Вот, действительно, дура! Как же он определит, кому звонят, если трубка еще не поднята?
Поправив хлопчатобумажную полосатую пижаму, Горбушкин пошел к телефону. А вернулся в кухню уже одетый - в недорогих, но довольно приличных туфлях, купленных недавно фирменных джинсах и тонкой кожаной куртке. Видать, куда-то собрался.
– Анастасия!
– торжественно обратился он к жене, допивавшей бутылку водки.
– У меня важные дела. Вернусь не скоро.
Супруга в ответ лишь махнула рукой. Мол, проваливай. Даже не повернулась в его сторону.
– На-а-астя!
– жалобно простонал Горбушкин.
– Ну поцелуй хоть на дорожку!
– Я тебе вот что скажу, Сева.
– Мотнув всклокоченной головой, Настя посмотрела на него мутным безразличным взглядом.
– В коридоре у двери
Чертыхнувшись от обиды, капитан Горбушкин покинул квартиру, оставив супругу наедине с издыхающим в пустой бутылке зеленым змием.
Убедившись, что выпивки на кухне не осталось, она, шатаясь, поднялась с табурета и направилась в комнату.
Легла на спину в широкую кровать на металлической панцирной пружине.

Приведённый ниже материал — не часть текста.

theorem evclr (d : BitVec 5) (a : BitVec 5) (i : BitVec 13) : Statement (.evclr d a i) :=
  of_fields rfl (fieldsZ (by simp (disch := decide) only [fld, fld_left, Nat.reduceSub, fld_all]; try rfl)
    (by simp (disch := decide) only [decodeZ, fld, fld_left, fld_right, fld_all, Nat.reduceSub, reduceExtractLsb', reduceEq, ↓reduceIte]; try rfl))

theorem evtest (d : BitVec 5) (a : BitVec 5) (i : BitVec 13) : Statement (.evtest d a i) :=
  of_fields rfl (fieldsZ (by simp (disch := decide) only [fld, fld_left, Nat.reduceSub, fld_all]; try rfl)
    (by simp (disch := decide) only [decodeZ, fld, fld_left, fld_right, fld_all, Nat.reduceSub, reduceExtractLsb', reduceEq, ↓reduceIte]; try rfl))

theorem tile (d : BitVec 5) (a : BitVec 5) (c : BitVec 5) : Statement (.tile d a c) :=
  of_fields rfl (fieldsZ (by simp (disch := decide) only [fld, fld_left, Nat.reduceSub, fld_all]; try rfl)
    (by simp (disch := decide) only [decodeZ, fld, fld_left, fld_right, fld_all, Nat.reduceSub, reduceExtractLsb', reduceEq, ↓reduceIte]; try rfl))

theorem tilenext (d : BitVec 5) (a : BitVec 5) (c : BitVec 5) : Statement (.tilenext d a c) :=
  of_fields rfl (fieldsZ (by simp (disch := decide) only [fld, fld_left, Nat.reduceSub, fld_all]; try rfl)
    (by simp (disch := decide) only [decodeZ, fld, fld_left, fld_right, fld_all, Nat.reduceSub, reduceExtractLsb', reduceEq, ↓reduceIte]; try rfl))

theorem gbar : Statement .gbar :=
  of_fields rfl (fieldsZ (by simp (disch := decide) only [fld, fld_left, Nat.reduceSub, fld_all]; try rfl)
    (by simp (disch := decide) only [decodeZ, fld, fld_left, fld_right, fld_all, Nat.reduceSub, reduceExtractLsb', reduceEq, ↓reduceIte]; try rfl))

theorem csrr (d : BitVec 5) (c : BitVec 12) : Statement (.csrr d c) :=
  of_fields rfl (fieldsZ (by simp (disch := decide) only [fld, fld_left, Nat.reduceSub, fld_all]; try rfl)
    (by simp (disch := decide) only [decodeZ, fld, fld_left, fld_right, fld_all, Nat.reduceSub, reduceExtractLsb', reduceEq, ↓reduceIte]; try rfl))

theorem csrw (d : BitVec 5) (a : BitVec 5) (c : BitVec 12) : Statement (.csrw d a c) :=
  of_fields rfl (fieldsZ (by simp (disch := decide) only [fld, fld_left, Nat.reduceSub, fld_all]; try rfl)
    (by simp (disch := decide) only [decodeZ, fld, fld_left, fld_right, fld_all, Nat.reduceSub, reduceExtractLsb', reduceEq, ↓reduceIte]; try rfl))

theorem csrs (d : BitVec 5) (a : BitVec 5) (c : BitVec 12) : Statement (.csrs d a c) :=
  of_fields rfl (fieldsZ (by simp (disch := decide) only [fld, fld_left, Nat.reduceSub, fld_all]; try rfl)
    (by simp (disch := decide) only [decodeZ, fld, fld_left, fld_right, fld_all, Nat.reduceSub, reduceExtractLsb', reduceEq, ↓reduceIte]; try rfl))

theorem csrc (d : BitVec 5) (a : BitVec 5) (c : BitVec 12) : Statement (.csrc d a c) :=
  of_fields rfl (fieldsZ (by simp (disch := decide) only [fld, fld_left, Nat.reduceSub, fld_all]; try rfl)
    (by simp (disch := decide) only [decodeZ, fld, fld_left, fld_right, fld_all, Nat.reduceSub, reduceExtractLsb', reduceEq, ↓reduceIte]; try rfl))

theorem trap (i : BitVec 18) : Statement (.trap i) :=
  of_fields rfl (fieldsZ (by simp (disch := decide) only [fld, fld_left, Nat.reduceSub, fld_all]; try rfl)
    (by simp (disch := decide) only [decodeZ, fld, fld_left, fld_right, fld_all, Nat.reduceSub, reduceExtractLsb', reduceEq, ↓reduceIte]; try rfl))

theorem eret : Statement .eret :=
  of_fields rfl (fieldsZ (by simp (disch := decide) only [fld, fld_left, Nat.reduceSub, fld_all]; try rfl)
    (by simp (disch := decide) only [decodeZ, fld, fld_left, fld_right, fld_all, Nat.reduceSub, reduceExtractLsb', reduceEq, ↓reduceIte]; try rfl))

theorem spill : Statement .spill :=
  of_fields rfl (fieldsZ (by simp (disch := decide) only [fld, fld_left, Nat.reduceSub, fld_all]; try rfl)
    (by simp (disch := decide) only [decodeZ, fld, fld_left, fld_right, fld_all, Nat.reduceSub, reduceExtractLsb', reduceEq, ↓reduceIte]; try rfl))

theorem fill (a : BitVec 5) : Statement (.fill a) :=
  of_fields rfl (fieldsZ (by simp (disch := decide) only [fld, fld_left, Nat.reduceSub, fld_all]; try rfl)
    (by simp (disch := decide) only [decodeZ, fld, fld_left, fld_right, fld_all, Nat.reduceSub, reduceExtractLsb', reduceEq, ↓reduceIte]; try rfl))

theorem halt : Statement .halt :=
  of_fields rfl (fieldsZ (by simp (disch := decide) only [fld, fld_left, Nat.reduceSub, fld_all]; try rfl)
    (by simp (disch := decide) only [decodeZ, fld, fld_left, fld_right, fld_all, Nat.reduceSub, reduceExtractLsb', reduceEq, ↓reduceIte]; try rfl))

theorem tlbi (a : BitVec 5) (b : BitVec 5) : Statement (.tlbi a b) :=
  of_fields rfl (fieldsZ (by simp (disch := decide) only [fld, fld_left, Nat.reduceSub, fld_all]; try rfl)
    (by simp (disch := decide) only [decodeZ, fld, fld_left, fld_right, fld_all, Nat.reduceSub, reduceExtractLsb', reduceEq, ↓reduceIte]; try rfl))

theorem latinv : Statement .latinv :=
  of_fields rfl (fieldsZ (by simp (disch := decide) only [fld, fld_left, Nat.reduceSub, fld_all]; try rfl)
    (by simp (disch := decide) only [decodeZ, fld, fld_left, fld_right, fld_all, Nat.reduceSub, reduceExtractLsb', reduceEq, ↓reduceIte]; try rfl))

theorem isync : Statement .isync :=
  of_fields rfl (fieldsZ (by simp (disch := decide) only [fld, fld_left, Nat.reduceSub, fld_all]; try rfl)
    (by simp (disch := decide) only [decodeZ, fld, fld_left, fld_right, fld_all, Nat.reduceSub, reduceExtractLsb', reduceEq, ↓reduceIte]; try rfl))

theorem lds (d : BitVec 5) (b : BitVec 5) (z : BitVec 2) (x : BitVec 1) (o : BitVec 10) : Statement (.lds d b z x o) :=
  of_fields rfl (fieldsA (by simp (disch := decide) only [fld, fld_left, Nat.reduceSub, fld_all]; try rfl)
    (by simp (disch := decide) only [decodeA, fld, fld_left, fld_right, fld_all, Nat.reduceSub, reduceExtractLsb', reduceEq, ↓reduceIte]; try rfl))

theorem sts (d : BitVec 5) (b : BitVec 5) (z : BitVec 2) (o : BitVec 10) : Statement (.sts d b z o) :=
  of_fields rfl (fieldsA (by simp (disch := decide) only [fld, fld_left, Nat.reduceSub, fld_all]; try rfl)
    (by simp (disch := decide) only [decodeA, fld, fld_left, fld_right, fld_all, Nat.reduceSub, reduceExtractLsb', reduceEq, ↓reduceIte]; try rfl))

theorem lda (d : BitVec 5) (b : BitVec 5) (o : BitVec 10) : Statement (.lda d b o) :=
  of_fields rfl (fieldsA (by simp (disch := decide) only [fld, fld_left, Nat.reduceSub, fld_all]; try rfl)
    (by simp (disch := decide) only [decodeA, fld, fld_left, fld_right, fld_all, Nat.reduceSub, reduceExtractLsb', reduceEq, ↓reduceIte]; try rfl))

theorem sta (d : BitVec 5) (b : BitVec 5) (o : BitVec 10) : Statement (.sta d b o) :=
  of_fields rfl (fieldsA (by simp (disch := decide) only [fld, fld_left, Nat.reduceSub, fld_all]; try rfl)
    (by simp (disch := decide) only [decodeA, fld, fld_left, fld_right, fld_all, Nat.reduceSub, reduceExtractLsb', reduceEq, ↓reduceIte]; try rfl))

theorem ldf (d : BitVec 5) (b : BitVec 5) (o : BitVec 10) : Statement (.ldf d b o) :=
  of_fields rfl (fieldsA (by simp (disch := decide) only [fld, fld_left, Nat.reduceSub, fld_all]; try rfl)
    (by simp (disch := decide) only [decodeA, fld, fld_left, fld_right, fld_all, Nat.reduceSub, reduceExtractLsb', reduceEq, ↓reduceIte]; try rfl))

theorem ste (d : BitVec 5) (b : BitVec 5) (o : BitVec 10) : Statement (.ste d b o) :=
  of_fields rfl (fieldsA (by simp (disch := decide) only [fld, fld_left, Nat.reduceSub, fld_all]; try rfl)
    (by simp (disch := decide) only [decodeA, fld, fld_left, fld_right, fld_all, Nat.reduceSub, reduceExtractLsb', reduceEq, ↓reduceIte]; try rfl))

theorem ldft (d : BitVec 5) (b : BitVec 5) (o : BitVec 10) : Statement (.ldft d b o) :=
  of_fields rfl (fieldsA (by simp (disch := decide) only [fld, fld_left, Nat.reduceSub, fld_all]; try rfl)
    (by simp (disch := decide) only [decodeA, fld, fld_left, fld_right, fld_all, Nat.reduceSub, reduceExtractLsb', reduceEq, ↓reduceIte]; try rfl))

theorem feset (a : BitVec 5) (b : BitVec 5) (s : BitVec 5) : Statement (.feset a b s) :=
  of_fields rfl (fieldsA (by simp (disch := decide) only [fld, fld_left, Nat.reduceSub, fld_all]; try rfl)
    (by simp (disch := decide) only [decodeA, fld, fld_left, fld_right, fld_all, Nat.reduceSub, reduceExtractLsb', reduceEq, ↓reduceIte]; try rfl))

theorem adda (d : BitVec 5) (a : BitVec 5) (b : BitVec 5) : Statement (.adda d a b) :=
  of_fields rfl (fieldsA (by simp (disch := decide) only [fld, fld_left, Nat.reduceSub, fld_all]; try rfl)
    (by simp (disch := decide) only [decodeA, fld, fld_left, fld_right, fld_all, Nat.reduceSub, reduceExtractLsb', reduceEq, ↓reduceIte]; try rfl))

theorem suba (d : BitVec 5) (a : BitVec 5) (b : BitVec 5) : Statement (.suba d a b) :=
  of_fields rfl (fieldsA (by simp (disch := decide) only [fld, fld_left, Nat.reduceSub, fld_all]; try rfl)
    (by simp (disch := decide) only [decodeA, fld, fld_left, fld_right, fld_all, Nat.reduceSub, reduceExtractLsb', reduceEq, ↓reduceIte]; try rfl))

theorem addai (d : BitVec 5) (a : BitVec 5) (i : BitVec 13) : Statement (.addai d a i) :=
  of_fields rfl (fieldsA (by simp (disch := decide) only [fld, fld_left, Nat.reduceSub, fld_all]; try rfl)
    (by simp (disch := decide) only [decodeA, fld, fld_left, fld_right, fld_all, Nat.reduceSub, reduceExtractLsb', reduceEq, ↓reduceIte]; try rfl))

theorem shlai (d : BitVec 5) (a : BitVec 5) (s : BitVec 6) : Statement (.shlai d a s) :=
  of_fields rfl (fieldsA (by simp (disch := decide) only [fld, fld_left, Nat.reduceSub, fld_all]; try rfl)
    (by simp (disch := decide) only [decodeA, fld, fld_left, fld_right, fld_all, Nat.reduceSub, reduceExtractLsb', reduceEq, ↓reduceIte]; try rfl))

theorem mulai (d : BitVec 5) (a : BitVec 5) (i : BitVec 13) : Statement (.mulai d a i) :=
  of_fields rfl (fieldsA (by simp (disch := decide) only [fld, fld_left, Nat.reduceSub, fld_all]; try rfl)
    (by simp (disch := decide) only [decodeA, fld, fld_left, fld_right, fld_all, Nat.reduceSub, reduceExtractLsb', reduceEq, ↓reduceIte]; try rfl))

Закрыла глаза. А на ресницах проступили слезы. Они текли по лицу тонкими струйками, неприятно скатывались к мочкам ушей и щекотали их, утопая затем в подушке.
Насте вспомнился отец. В воспоминаниях она видела его в тот день, когда они вместе с полковником Харитоновым навещали старика на загородной даче в Подмосковье.
– А расскажи-ка мне, дочка, как Родине служишь?
– вопрошал старый генерал, царственно восседая в плетеном кресле-качалке. Ноги его были укрыты теплым шерстяным пледом. Руки непрестанно и мелко тряслись. Голова непроизвольно раскачивалась из стороны в сторону. Старик был плох - годы брали свое. Но серые выцветшие глаза смотрели на Настю вполне осознанно и строго.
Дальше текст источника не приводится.